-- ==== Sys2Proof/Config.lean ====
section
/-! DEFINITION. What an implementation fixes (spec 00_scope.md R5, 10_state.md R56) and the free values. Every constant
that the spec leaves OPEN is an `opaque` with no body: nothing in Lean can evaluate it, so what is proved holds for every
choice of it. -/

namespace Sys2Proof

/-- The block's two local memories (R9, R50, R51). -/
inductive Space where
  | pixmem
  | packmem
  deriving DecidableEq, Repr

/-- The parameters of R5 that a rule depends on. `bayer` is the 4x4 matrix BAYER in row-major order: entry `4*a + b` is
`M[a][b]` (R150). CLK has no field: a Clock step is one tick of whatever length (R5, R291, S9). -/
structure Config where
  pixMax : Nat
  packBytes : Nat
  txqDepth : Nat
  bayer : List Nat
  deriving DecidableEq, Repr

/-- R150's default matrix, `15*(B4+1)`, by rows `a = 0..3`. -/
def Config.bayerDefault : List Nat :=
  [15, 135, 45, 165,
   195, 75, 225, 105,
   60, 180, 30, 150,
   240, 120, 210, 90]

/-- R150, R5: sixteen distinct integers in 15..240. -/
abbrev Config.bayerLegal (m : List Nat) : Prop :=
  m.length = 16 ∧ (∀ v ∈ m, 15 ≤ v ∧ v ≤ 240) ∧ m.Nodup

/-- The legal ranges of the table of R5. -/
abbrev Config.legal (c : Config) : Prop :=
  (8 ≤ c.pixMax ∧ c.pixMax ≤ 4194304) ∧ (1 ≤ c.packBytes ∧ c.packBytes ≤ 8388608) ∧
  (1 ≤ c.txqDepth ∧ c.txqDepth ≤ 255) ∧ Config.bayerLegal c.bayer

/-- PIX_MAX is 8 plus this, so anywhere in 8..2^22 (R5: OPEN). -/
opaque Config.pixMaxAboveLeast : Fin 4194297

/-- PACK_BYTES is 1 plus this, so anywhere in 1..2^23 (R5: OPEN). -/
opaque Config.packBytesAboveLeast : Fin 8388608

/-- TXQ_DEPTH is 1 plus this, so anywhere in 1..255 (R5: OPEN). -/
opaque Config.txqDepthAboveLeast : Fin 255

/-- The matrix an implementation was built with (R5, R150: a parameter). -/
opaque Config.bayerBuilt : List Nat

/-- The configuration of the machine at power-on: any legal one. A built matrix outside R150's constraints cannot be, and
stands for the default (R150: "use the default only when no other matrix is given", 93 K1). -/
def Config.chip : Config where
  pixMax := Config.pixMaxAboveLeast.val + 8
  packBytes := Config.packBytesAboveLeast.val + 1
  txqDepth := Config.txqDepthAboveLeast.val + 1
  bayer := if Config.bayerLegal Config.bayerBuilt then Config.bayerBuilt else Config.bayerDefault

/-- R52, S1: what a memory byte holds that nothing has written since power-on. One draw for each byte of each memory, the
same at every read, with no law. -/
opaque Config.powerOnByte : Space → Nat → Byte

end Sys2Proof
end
== == ==
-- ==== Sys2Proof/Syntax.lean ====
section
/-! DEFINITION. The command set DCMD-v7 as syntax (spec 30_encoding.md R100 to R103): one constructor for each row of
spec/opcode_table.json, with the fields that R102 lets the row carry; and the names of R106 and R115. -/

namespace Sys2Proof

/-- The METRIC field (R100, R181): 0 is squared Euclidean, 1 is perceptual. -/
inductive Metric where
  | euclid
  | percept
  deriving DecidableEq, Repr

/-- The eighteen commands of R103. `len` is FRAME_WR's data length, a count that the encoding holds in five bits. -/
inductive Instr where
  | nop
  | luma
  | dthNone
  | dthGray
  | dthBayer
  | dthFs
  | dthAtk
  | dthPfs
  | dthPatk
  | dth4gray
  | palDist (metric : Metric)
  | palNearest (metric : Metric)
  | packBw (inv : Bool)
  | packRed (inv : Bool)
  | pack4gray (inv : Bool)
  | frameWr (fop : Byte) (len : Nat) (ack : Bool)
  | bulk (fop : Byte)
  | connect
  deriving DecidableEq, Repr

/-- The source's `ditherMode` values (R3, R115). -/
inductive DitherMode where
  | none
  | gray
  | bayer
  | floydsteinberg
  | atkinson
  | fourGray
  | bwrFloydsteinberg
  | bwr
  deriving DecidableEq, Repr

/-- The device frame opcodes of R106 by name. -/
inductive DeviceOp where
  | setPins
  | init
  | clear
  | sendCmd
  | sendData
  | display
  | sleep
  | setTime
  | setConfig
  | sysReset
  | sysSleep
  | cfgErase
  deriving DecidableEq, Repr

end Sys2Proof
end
== == ==
> **YOUR ASSIGNMENT**
In the material above, find each line that has the string "packBytesAboveLeast" and return it.

> **EXERCISE ANSWER**
opaque Config.packBytesAboveLeast : Fin 8388608
  packBytes := Config.packBytesAboveLeast.val + 1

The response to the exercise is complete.